> SOURCE INFORMATION

· · · · · · ·

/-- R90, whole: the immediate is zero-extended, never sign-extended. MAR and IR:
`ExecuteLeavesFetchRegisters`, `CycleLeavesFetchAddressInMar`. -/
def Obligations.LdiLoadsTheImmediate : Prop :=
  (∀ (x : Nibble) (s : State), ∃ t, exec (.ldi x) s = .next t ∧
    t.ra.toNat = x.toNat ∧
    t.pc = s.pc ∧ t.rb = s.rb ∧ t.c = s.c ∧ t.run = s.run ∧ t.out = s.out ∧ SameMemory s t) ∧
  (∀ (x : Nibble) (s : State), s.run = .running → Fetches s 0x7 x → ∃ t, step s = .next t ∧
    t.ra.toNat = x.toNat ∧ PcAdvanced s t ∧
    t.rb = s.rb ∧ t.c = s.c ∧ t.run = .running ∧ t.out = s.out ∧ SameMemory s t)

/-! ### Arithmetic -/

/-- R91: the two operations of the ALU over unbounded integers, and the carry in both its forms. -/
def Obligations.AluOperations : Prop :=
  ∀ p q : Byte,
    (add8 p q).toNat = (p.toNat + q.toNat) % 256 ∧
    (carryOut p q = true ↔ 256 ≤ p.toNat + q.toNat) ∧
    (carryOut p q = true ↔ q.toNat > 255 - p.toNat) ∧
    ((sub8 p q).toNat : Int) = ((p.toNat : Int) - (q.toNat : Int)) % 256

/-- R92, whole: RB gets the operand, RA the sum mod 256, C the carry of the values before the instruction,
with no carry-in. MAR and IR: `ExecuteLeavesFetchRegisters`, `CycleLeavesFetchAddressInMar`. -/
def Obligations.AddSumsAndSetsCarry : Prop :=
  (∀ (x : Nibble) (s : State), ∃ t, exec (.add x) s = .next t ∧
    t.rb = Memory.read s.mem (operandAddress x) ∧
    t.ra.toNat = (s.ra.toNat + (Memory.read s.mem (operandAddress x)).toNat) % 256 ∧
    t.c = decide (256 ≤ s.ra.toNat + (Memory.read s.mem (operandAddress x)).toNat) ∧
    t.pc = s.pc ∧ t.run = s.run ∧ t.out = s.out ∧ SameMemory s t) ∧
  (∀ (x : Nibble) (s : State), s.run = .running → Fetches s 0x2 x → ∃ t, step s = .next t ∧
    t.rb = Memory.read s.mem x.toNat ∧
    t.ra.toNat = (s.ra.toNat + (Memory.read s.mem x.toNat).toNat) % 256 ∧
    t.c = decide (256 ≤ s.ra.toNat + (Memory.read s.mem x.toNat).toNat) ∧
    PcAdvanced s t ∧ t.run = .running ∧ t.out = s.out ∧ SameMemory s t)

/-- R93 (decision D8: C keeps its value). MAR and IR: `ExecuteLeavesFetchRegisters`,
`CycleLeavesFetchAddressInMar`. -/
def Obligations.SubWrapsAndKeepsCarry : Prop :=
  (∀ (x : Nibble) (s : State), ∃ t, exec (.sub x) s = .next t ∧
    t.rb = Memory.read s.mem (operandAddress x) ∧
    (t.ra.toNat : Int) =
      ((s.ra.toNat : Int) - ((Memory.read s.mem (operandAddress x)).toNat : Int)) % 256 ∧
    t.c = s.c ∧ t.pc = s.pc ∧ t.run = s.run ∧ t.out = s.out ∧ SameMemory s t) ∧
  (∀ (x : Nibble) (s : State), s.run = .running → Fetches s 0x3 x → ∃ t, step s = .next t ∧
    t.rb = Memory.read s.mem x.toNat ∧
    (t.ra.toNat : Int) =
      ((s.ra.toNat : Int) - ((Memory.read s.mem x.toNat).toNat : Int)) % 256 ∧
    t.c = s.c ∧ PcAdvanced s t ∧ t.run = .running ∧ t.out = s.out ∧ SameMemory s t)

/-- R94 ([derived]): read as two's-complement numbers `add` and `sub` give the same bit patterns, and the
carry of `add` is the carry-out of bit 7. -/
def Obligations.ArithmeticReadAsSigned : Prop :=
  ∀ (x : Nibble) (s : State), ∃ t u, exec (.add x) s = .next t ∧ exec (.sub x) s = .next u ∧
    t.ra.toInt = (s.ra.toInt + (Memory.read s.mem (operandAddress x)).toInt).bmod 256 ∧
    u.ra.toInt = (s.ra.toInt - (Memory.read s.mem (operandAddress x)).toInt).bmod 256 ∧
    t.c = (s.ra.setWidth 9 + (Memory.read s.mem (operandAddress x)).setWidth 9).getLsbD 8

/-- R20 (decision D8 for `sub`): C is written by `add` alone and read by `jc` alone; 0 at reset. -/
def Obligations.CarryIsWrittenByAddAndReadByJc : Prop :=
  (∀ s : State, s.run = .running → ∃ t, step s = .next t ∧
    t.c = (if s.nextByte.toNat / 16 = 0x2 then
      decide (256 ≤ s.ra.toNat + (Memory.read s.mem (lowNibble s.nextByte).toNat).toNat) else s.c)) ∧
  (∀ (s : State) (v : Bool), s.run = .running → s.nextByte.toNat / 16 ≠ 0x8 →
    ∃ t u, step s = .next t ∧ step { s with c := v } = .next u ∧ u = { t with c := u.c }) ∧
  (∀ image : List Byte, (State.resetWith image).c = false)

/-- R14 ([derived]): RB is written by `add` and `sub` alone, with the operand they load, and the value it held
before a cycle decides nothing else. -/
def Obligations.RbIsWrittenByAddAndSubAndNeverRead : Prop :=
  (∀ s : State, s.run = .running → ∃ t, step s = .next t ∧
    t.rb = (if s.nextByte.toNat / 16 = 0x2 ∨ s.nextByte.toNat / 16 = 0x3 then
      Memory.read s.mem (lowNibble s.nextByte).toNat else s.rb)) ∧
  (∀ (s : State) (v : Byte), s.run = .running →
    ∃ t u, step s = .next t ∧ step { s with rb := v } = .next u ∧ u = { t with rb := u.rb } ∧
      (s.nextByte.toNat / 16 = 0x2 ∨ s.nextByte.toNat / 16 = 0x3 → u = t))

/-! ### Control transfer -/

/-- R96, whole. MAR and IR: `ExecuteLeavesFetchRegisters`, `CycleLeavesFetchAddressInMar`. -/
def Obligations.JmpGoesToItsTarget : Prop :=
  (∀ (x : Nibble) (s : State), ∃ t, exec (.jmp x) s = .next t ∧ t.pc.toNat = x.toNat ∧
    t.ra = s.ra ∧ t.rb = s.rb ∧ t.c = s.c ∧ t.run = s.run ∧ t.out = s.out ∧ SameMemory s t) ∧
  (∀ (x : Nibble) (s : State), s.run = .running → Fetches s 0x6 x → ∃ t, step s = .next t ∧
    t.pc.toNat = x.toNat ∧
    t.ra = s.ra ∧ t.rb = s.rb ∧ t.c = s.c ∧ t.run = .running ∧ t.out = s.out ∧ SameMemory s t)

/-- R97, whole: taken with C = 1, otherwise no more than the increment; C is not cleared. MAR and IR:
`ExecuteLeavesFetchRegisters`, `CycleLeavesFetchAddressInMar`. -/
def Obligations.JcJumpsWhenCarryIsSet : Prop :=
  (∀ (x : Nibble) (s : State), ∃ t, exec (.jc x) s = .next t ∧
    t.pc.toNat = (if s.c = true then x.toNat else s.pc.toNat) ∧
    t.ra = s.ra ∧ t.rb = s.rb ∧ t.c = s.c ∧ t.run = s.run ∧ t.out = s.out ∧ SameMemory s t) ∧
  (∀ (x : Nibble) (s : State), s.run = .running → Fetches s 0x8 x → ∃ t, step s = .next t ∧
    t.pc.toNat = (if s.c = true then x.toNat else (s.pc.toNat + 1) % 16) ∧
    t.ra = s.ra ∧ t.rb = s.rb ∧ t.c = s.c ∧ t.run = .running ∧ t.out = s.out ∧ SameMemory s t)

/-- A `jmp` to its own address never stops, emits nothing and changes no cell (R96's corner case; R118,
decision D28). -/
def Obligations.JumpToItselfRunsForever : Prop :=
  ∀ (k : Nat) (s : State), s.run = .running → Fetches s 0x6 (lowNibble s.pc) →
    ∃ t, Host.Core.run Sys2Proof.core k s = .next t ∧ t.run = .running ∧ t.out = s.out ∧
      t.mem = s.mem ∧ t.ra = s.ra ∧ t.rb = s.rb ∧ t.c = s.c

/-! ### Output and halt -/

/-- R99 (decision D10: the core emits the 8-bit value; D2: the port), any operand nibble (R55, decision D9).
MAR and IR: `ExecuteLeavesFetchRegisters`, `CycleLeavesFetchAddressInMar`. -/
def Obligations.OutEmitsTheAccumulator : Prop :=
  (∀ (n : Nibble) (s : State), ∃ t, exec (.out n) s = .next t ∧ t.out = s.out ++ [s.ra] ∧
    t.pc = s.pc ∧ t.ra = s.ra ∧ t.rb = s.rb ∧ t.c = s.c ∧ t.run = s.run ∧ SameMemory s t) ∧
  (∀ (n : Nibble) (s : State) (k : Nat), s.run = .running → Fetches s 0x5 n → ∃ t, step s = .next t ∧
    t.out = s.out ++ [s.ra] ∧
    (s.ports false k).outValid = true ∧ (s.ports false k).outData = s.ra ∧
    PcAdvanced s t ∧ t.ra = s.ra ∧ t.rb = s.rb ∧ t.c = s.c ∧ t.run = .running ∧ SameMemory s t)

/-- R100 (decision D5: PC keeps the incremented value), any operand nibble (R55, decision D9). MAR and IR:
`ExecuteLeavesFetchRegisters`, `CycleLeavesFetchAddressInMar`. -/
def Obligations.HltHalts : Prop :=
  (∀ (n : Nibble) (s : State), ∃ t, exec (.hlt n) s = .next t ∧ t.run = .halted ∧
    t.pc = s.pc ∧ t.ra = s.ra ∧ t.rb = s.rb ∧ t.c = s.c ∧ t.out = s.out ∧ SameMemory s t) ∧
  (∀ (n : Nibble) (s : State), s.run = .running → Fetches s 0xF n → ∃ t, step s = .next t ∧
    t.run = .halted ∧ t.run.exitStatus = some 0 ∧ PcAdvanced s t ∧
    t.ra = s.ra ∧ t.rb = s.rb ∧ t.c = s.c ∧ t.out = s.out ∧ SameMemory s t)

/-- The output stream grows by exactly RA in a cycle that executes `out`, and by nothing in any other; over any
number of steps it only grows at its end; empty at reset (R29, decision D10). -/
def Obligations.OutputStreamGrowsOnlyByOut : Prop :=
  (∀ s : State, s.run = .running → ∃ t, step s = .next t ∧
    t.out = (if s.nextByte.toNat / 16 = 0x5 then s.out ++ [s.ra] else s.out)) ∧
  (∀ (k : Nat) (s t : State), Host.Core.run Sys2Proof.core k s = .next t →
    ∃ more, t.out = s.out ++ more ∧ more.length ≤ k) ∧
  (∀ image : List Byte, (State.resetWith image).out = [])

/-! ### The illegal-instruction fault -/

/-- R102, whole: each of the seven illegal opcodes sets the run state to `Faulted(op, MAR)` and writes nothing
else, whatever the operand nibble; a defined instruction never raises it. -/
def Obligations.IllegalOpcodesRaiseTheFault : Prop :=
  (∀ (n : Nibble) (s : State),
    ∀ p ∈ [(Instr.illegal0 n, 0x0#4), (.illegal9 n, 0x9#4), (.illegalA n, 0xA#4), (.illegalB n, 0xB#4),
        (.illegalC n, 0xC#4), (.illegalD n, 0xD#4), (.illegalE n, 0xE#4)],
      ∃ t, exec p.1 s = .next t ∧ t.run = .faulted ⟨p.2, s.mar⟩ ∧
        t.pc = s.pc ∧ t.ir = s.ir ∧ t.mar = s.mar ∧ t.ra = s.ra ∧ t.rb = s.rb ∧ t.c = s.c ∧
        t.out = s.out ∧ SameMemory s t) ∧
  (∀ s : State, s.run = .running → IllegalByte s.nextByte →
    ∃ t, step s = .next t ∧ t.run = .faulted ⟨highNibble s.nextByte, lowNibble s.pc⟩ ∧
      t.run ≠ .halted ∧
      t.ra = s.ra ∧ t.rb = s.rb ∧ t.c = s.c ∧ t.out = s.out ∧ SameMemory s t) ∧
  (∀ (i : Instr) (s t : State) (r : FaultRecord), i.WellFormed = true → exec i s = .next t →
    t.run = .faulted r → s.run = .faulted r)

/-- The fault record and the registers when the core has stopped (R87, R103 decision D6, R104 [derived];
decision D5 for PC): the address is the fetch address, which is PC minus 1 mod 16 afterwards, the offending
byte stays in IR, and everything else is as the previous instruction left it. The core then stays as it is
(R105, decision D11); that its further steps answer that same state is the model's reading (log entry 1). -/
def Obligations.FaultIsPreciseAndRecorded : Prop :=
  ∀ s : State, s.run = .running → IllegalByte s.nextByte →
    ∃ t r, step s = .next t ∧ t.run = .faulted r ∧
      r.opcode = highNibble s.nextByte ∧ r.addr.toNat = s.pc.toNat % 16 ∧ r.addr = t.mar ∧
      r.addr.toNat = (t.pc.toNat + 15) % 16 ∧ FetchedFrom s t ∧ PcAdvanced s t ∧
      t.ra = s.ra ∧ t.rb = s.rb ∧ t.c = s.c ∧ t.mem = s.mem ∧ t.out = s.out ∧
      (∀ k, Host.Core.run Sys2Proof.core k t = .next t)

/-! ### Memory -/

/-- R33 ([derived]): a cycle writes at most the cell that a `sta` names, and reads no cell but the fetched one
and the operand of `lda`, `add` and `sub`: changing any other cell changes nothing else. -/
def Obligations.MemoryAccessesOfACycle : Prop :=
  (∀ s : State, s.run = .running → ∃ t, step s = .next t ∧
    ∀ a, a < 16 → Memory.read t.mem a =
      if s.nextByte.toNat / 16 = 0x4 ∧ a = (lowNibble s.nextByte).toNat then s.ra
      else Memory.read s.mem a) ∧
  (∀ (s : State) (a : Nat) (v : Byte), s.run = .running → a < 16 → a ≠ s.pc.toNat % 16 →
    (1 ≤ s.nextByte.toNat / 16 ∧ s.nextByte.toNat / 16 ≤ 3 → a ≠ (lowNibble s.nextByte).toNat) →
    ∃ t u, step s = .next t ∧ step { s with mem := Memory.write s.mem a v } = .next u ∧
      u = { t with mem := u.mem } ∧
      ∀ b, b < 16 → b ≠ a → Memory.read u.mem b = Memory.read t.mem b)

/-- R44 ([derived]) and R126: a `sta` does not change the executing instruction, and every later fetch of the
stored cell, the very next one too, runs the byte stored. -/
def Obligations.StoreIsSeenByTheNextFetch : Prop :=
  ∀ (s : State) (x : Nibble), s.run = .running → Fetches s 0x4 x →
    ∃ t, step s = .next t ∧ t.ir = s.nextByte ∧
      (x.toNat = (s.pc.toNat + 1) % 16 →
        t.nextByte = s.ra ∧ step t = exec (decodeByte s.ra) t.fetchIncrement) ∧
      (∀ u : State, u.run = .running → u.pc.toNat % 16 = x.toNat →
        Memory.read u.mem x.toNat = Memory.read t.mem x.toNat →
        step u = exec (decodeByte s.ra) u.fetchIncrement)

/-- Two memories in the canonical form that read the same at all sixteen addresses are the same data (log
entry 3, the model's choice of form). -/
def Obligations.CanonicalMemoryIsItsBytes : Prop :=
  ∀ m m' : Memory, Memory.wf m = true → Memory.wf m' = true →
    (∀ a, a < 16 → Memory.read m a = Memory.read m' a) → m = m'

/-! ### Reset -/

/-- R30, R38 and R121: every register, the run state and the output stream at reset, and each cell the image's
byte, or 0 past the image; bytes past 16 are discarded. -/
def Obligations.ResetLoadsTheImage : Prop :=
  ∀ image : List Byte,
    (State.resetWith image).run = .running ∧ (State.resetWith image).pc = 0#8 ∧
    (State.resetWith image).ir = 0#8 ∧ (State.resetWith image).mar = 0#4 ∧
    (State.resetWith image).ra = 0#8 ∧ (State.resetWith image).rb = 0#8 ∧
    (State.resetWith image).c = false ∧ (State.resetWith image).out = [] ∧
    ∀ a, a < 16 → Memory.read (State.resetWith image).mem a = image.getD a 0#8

· · · · · · ·

> WHAT TO DO
Take the lines above from the one containing "t.ra.toNat = x.toNat ∧ PcAdvanced s t ∧" down to the one containing "R92, whole: RB", and transcribe them exactly, both ends included.

> ANSWER SECTION
    t.ra.toNat = x.toNat ∧ PcAdvanced s t ∧
    t.rb = s.rb ∧ t.c = s.c ∧ t.run = .running ∧ t.out = s.out ∧ SameMemory s t)

/-! ### Arithmetic -/

/-- R91: the two operations of the ALU over unbounded integers, and the carry in both its forms. -/
def Obligations.AluOperations : Prop :=
  ∀ p q : Byte,
    (add8 p q).toNat = (p.toNat + q.toNat) % 256 ∧
    (carryOut p q = true ↔ 256 ≤ p.toNat + q.toNat) ∧
    (carryOut p q = true ↔ q.toNat > 255 - p.toNat) ∧
    ((sub8 p q).toNat : Int) = ((p.toNat : Int) - (q.toNat : Int)) % 256

/-- R92, whole: RB gets the operand, RA the sum mod 256, C the carry of the values before the instruction,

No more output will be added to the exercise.